In this notebook, I am using __[Sentiment140](http://help.sentiment140.com/for-students)__. It contains two labeled data:
* data of __1.6 Million Tweets__ to be used as __train,validation,test split data__
* data of __498 Tweets__ to be used as another fresh __test data__

Data dictionary are as follows:

* __target__: the polarity of the tweet (0 = negative, 2 = neutral, 4 = positive)
* __ids__: The id of the tweet (2087)
* __date__: the date of the tweet (Sat May 16 23:58:44 UTC 2009)
* __flag__: The query (lyx). If there is no query, then this value is NO_QUERY.
* __user__: the user that tweeted (robotickilldozr)
* __text__: the text of the tweet (Lyx is cool)

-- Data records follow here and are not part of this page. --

-- ==== Sys2Proof/Machine/Screening.lean ====
section
/-! DEFINITION. The Card Check Unit and the Recovery List: lists, keys, the card digest, detections, the sighting table,
and the settlement of a torn write (chapters 2 and 4). -/

namespace Sys2Proof.Machine

/-! ## The deny list and the key slots (R26, R29, R30) -/

/-- The deny list's entry for a number (R26). -/
def Check.denied (c : Check) (number : Nat) : Option DenyEntry := c.denyList.find? fun e => e.number == number

/-- The hot list's entry for a number (R32). -/
def Check.hot (c : Check) (number : Nat) : Option HotEntry := c.hotList.find? fun e => e.number == number

/-- The key slot that holds a version (R29). -/
def Check.keyFor (c : Check) (version : Nat) : Option KeySlot :=
  [c.key0, c.key1].findSome? fun k =>
    match k with
    | some slot => if slot.version = version then some slot else none
    | none => none

/-- The expected response (R30); a 16-byte message's byte 0 is the low byte of its number.  Log entry 1. -/
def expectedResponse (key : BitVec 128) (card : CardId) (challenge : BitVec 64) : BitVec 64 :=
  let cardKey := Config.cardDigest key (BitVec.ofNat 128 card.number)
  let message := challenge.toNat + 2 ^ 64 * (card.counter % 65536) + 2 ^ 80 * (card.number % 2 ^ 48)
  Config.cardDigest (Config.widenCardKey cardKey) (BitVec.ofNat 128 message)

/-- The first of the values c, c + 1, … that is not among those used; `n` bounds the search by the list's length. -/
def unusedFrom (used : List (BitVec 64)) : Nat → BitVec 64 → BitVec 64
  | 0, c => c
  | n + 1, c => if used.contains c then unusedFrom used n (c + 1) else c

/-- A fresh challenge, equal to none of the session's (R12, R30; log entry 2). -/
def State.drawChallenge (s : State) (used : List (BitVec 64)) : BitVec 64 :=
  unusedFrom used used.length (Config.freeChallenge s.free)

/-! ## The hot list (R32 to R35) -/

/-- Presentations-since rises by one, held at 65,535 (R32, R33, R35). -/
def Check.countHot (c : Check) (number : Nat) : Check :=
  { c with hotList := c.hotList.map fun e => if e.number = number then { e with since := bump e.since 65535 } else e }

/-- The first entry whose number is in the deny list leaves, or else the oldest (R34). -/
def Check.makeRoom (c : Check) : Check :=
  match c.hotList.find? fun e => (c.denied e.number).isSome with
  | some e => { c with hotList := c.hotList.filter fun x => x.number != e.number }
  | none => { c with hotList := c.hotList.tail }

/-- Making room displaces a number that the deny list does not hold (R34). -/
def Check.overflows (c : Check) : Bool :=
  decide (64 ≤ c.hotList.length) && !(c.hotList.any fun e => (c.denied e.number).isSome)

/-- A new entry at the newest end (R33). -/
def Check.addHot (c : Check) (number : Nat) (k : Criterion) (minute : Nat) : Check :=
  let room := if 64 ≤ c.hotList.length then c.makeRoom else c
  { room with hotList := room.hotList ++ [{ number := number, criterion := k, minute := minute, since := 0 }] }

/-- A detection (R33, R34), with the event of its source. -/
def State.detect (number : Nat) (k : Criterion) (event : EventKind) (s : State) : State :=
  let t :=
    if (s.check.hot number).isSome then { s with check := s.check.countHot number }
    else
      (({ s with check := s.check.addHot number k s.minute }).raiseIf s.check.overflows .hotlistFull).queueRewrite
  t.raise event

/-! ## The sighting table (R40 to R43) -/

/-- The age of a seen-at; a negative age counts as 0 (R41). -/
def State.ageOf (s : State) (seenAt : Nat) : Nat := s.clock.seconds - seenAt

/-- An age beyond the sighting age limit (R41). -/
def State.aged (s : State) (seenAt : Nat) : Bool := decide (60 * s.settings.inForce.sightingAge < s.ageOf seenAt)

/-- The table's entry for a number. -/
def Check.sighting (c : Check) (number : Nat) : Option Sighting := c.sightings.find? fun e => e.number == number

/-- A search removes an aged entry that it meets (R41). -/
def State.search (number : Nat) (s : State) : State :=
  match s.check.sighting number with
  | some e =>
    if s.aged e.seenAt then
      { s with check := { s.check with sightings := s.check.sightings.filter fun x => x.number != number } }
    else s
  | none => s

/-- An entry at the place its seen-at gives it, behind those of equal seen-at (R40). -/
def placeSighting (e : Sighting) : List Sighting → List Sighting
  | [] => [e]
  | x :: xs => if e.seenAt < x.seenAt then e :: x :: xs else x :: placeSighting e xs

/-- An insertion; a table of 512 entries first loses its first (R42). -/
def insertSighting (e : Sighting) (xs : List Sighting) : List Sighting :=
  placeSighting e (if 512 ≤ xs.length then xs.tail else xs)

/-- An entry changes; it moves to its new place when its seen-at changes (R40). -/
def changeSighting (e : Sighting) (xs : List Sighting) : List Sighting :=
  match xs.find? fun x => x.number == e.number with
  | some x =>
    if x.seenAt = e.seenAt then xs.map fun y => if y.number = e.number then e else y
    else placeSighting e (xs.filter fun y => y.number != e.number)
  | none => xs

/-- The sighting table replaced. -/
def State.setSightings (xs : List Sighting) (s : State) : State := { s with check := { s.check with sightings := xs } }

/-- A local sighting (R43): the table's action, then the `nsig` notice. -/
def State.localSighting (number counter : Nat) (stamp : Stamp) (d : Direction) (s : State) : State :=
  let t := s.search number
  let new : Sighting :=
    { number := number, counter := counter, stamp := stamp, direction := d, seenAt := s.clock.seconds, source := .localGate }
  let u :=
    match t.check.sighting number with
    | none => t.setSightings (insertSighting new t.check.sightings)
    | some e =>
      if e.counter < counter then t.setSightings (changeSighting new t.check.sightings)
      else if e.counter = counter then
        if e.stamp = stamp then
          t.setSightings (changeSighting { e with seenAt := s.clock.seconds, source := .localGate } t.check.sightings)
        else t.detect number .diverged .cloneLate
      else t
  u.notify nsigBit (.nsig number counter stamp d s.clock.seconds)

/-- What screening finds after the search (R45). -/
def screen (entry : Option Sighting) (counter : Nat) (writer : Stamp) : Option Criterion :=
  match entry with
  | none => none
  | some e =>
    if e.counter < counter then none
    else if e.counter = counter then (if e.stamp = writer then none else some .diverged)
    else some .regression

/-- A peer sighting applied (R48): the case taken. -/
def State.peerCase (p : PeerSighting) (s : State) : SightingResult :=
  let stamp : Stamp := { station := p.station, gate := p.gate, minute := p.minute }
  let own := match s.station.identity with
    | some i => i.station == p.station && i.gate == p.gate
    | none => false
  if own then .own
  else if s.aged p.seenAt then .aged
  else
    match (s.search p.number).check.sighting p.number with
    | none => .inserted
    | some e =>
      if e.counter < p.counter then .replaced
      else if e.counter = p.counter then (if e.stamp = stamp then .refreshed else .diverged)
      else .older

/-- What the case does (R48). -/
def State.applyPeer (p : PeerSighting) (d : Direction) (s : State) : State :=
  let stamp : Stamp := { station := p.station, gate := p.gate, minute := p.minute }
  let new : Sighting :=
    { number := p.number, counter := p.counter, stamp := stamp, direction := d, seenAt := p.seenAt, source := .peer }
  let t := s.search p.number
  match s.peerCase p with
  | .own | .aged => s
  | .inserted => t.setSightings (insertSighting new t.check.sightings)
  | .replaced => t.setSightings (changeSighting new t.check.sightings)
  | .refreshed =>
    match t.check.sighting p.number with
    | some e => t.setSightings (changeSighting { e with seenAt := max e.seenAt p.seenAt } t.check.sightings)
    | none => t
  | .diverged => t.detect p.number .diverged .cloneLate
  | .older => t

/-! ## The Recovery List (R74 to R77, R79) -/

/-- An entry enters the list (R76). -/
def enterRecovery (e : RecoveryEntry) (xs : List RecoveryEntry) : List RecoveryEntry :=
  let room :=
    if xs.any fun x => x.number == e.number then xs.filter fun x => x.number != e.number
    else if 16 ≤ xs.length then xs.tail else xs
  room ++ [e]

/-- An entry's age does not exceed the recovery lifetime; a negative age counts as 0 (R77). -/
def State.withinLifetime (s : State) (e : RecoveryEntry) : Bool :=
  decide (s.minute - e.minute ≤ s.settings.inForce.recoveryLifetime)

/-- A staging entry keeps the Recovery List entry held with its mark while the test holds. -/
def StagingEntry.testHeld (p : RecoveryEntry → Bool) : StagingEntry → StagingEntry
  | .mark pos st prepared => .mark pos st (prepared.filter p)
  | .record rec pos owner => .record rec pos owner
  | .damagedMark pos => .damagedMark pos

/-- The entries held with the marks of the staging queue stay while the test holds. -/
def Journal.testHeld (p : RecoveryEntry → Bool) (j : Journal) : Journal :=
  { j with staging := j.staging.map (·.testHeld p) }

/-- The lifetime test of every entry, those in the list and those held with a mark (R77).  Log entry 63. -/
def State.testLifetimes (s : State) : State :=
  { s with recovery := s.recovery.filter s.withinLifetime,
           journal := s.journal.testHeld s.withinLifetime }

/-- The entries of records that an erase removes leave the list (R77). -/
def State.forgetErased (seqs : List Nat) (s : State) : State :=
  { s with recovery := s.recovery.filter fun e => !seqs.contains e.seq }

/-- The settlement of an entry by the card's counter and writer stamp (R79). -/
def settlementOf (e : RecoveryEntry) (counter : Nat) (writer : Stamp) : Settlement :=
  if counter = e.after ∧ writer = e.stamp then .done else if counter = e.before then .void else .superseded

/-- The list's entry for a number. -/
def State.recoveryFor (s : State) (number : Nat) : Option RecoveryEntry := s.recovery.find? fun e => e.number == number

/-- An entry is removed. -/
def State.dropRecovery (number : Nat) (s : State) : State :=
  { s with recovery := s.recovery.filter fun e => e.number != number }

end Sys2Proof.Machine
end

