-- ==== Sys2Proof/Machine/Loader.lean ====
section
/-! DEFINITION. The Table Loader: the staged fare table, activation of a full load, and the deny list's deltas (chapter 10). -/

namespace Sys2Proof.Machine

/-! ## The fare table (R182 to R184, R187) -/

/-- The version of a staged image (section 10.1). -/
def Staged.version (x : Staged) : Nat := field x.image 0 4

/-- The staged table is ARMING. -/
def Staged.isArming : Staged → Bool
  | .arming _ => true
  | .empty | .armed _ => false

/-- The indices of the parts that the buffer holds, and of those it does not (R181, R182).  Their form in a reply is log entry
68. -/
def heldParts (ps : List (Option (List Byte))) : List Nat :=
  (ps.zipIdx.filter fun q => q.1.isSome).map (·.2)
def missingParts (ps : List (Option (List Byte))) : List Nat :=
  (ps.zipIdx.filter fun q => q.1.isNone).map (·.2)

/-- The image that the parts make. -/
def joinParts (ps : List (Option (List Byte))) : List Byte := ps.flatMap fun p => p.getD []

/-- An empty upload buffer. -/
def noParts : List (Option (List Byte)) := List.replicate 8 none

/-- The staging bank once nothing is staged: with no active table it is bank A (R178). -/
def Loader.emptyBank (l : Loader) : Bank := if l.activeBank = none then .A else l.stagingBank

/-- The loader with its staged table EMPTY (R178, R183, R184). -/
def Loader.dropStaged (l : Loader) : Loader :=
  { l with staged := .empty, stagingBank := l.emptyBank }

/-! ## The deny list (R188 to R194) -/

/-- The staging deny bank: the one that does not carry the active list's mark, or bank A (R190). -/
def Loader.stagingDeny (l : Loader) : Bank :=
  match l.markedBank with
  | some b => b.other
  | none => .A

/-- The staged list is discarded and the load state is IDLE. -/
def Loader.idle (l : Loader) : Loader := { l with load := .idle, list := [], listVersion := 0, listCount := 0 }

/-- A STAGED load is tested (R191). -/
def State.loadDue (s : State) : Bool := decide (s.loader.load = .staged) && s.atBoundary

/-- The test of a STAGED load (R191, R192): stale, or activated with its mark job queued. -/
def State.testLoad (s : State) : State :=
  let l := s.loader
  if l.listVersion ≤ s.check.denyVersion then ({ s with loader := l.idle }).raise .denyStale
  else
    let t := { s with check := { s.check with denyList := l.list, denyVersion := l.listVersion },
                      loader := { l with load := .activating } }
    (t.raise .denyActivated).queueJob (.denyMark l.stagingDeny l.listVersion)

/-- An entry in its ascending place (R193). -/
def insertDeny (e : DenyEntry) : List DenyEntry → List DenyEntry
  | [] => [e]
  | x :: xs => if e.number < x.number then e :: x :: xs else x :: insertDeny e xs

/-- A delta applied to a list (R179, R193). -/
def Delta.apply (d : Delta) (xs : List DenyEntry) : List DenyEntry :=
  if d.add then insertDeny { number := d.number, reason := d.reason } xs else xs.filter fun e => e.number != d.number

/-- A delta's operation applies to a list (R179). -/
def Delta.applies (d : Delta) (xs : List DenyEntry) : Bool :=
  let present := xs.any fun e => e.number == d.number
  if d.add then !present && decide (xs.length < 8192) else present

/-- A delta is applied: the list, its version, the log's use and the slot job (R193, R194). -/
def State.takeDelta (d : Delta) (s : State) : State :=
  let slot := s.loader.logUse
  let t := { s with check := { s.check with denyList := d.apply s.check.denyList, denyVersion := d.version },
                    loader := { s.loader with logUse := slot + 1 } }
  t.queueJob (.deltaSlot slot d)

end Sys2Proof.Machine
end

__NOTE__: The training data isn't perfectly categorised as it has been created by tagging the text according to the emoji present. So, any model built using this dataset may have lower than expected accuracy, since the dataset isn't perfectly categorised.

In [None]:
col_names =  ['target', 'id', 'date', 'flag','user','text']

df = pd.read_csv('./data/sentiment140data/training_data.csv', encoding = "ISO-8859-1", names=col_names)

print(colored('DATA','blue',attrs=['bold']))
display(df.head())

Let us explore the data for better understanding.

In [None]:
profile = ProfileReport(df, title='Pandas Profiling Report', explorative=True)
profile

We will be requiring only __target__ and __text__ columns. As observed from the above report, we have only __positive (4)__ and __negative (0)__ sentiment. We will replace 4 as 1 for convenience. 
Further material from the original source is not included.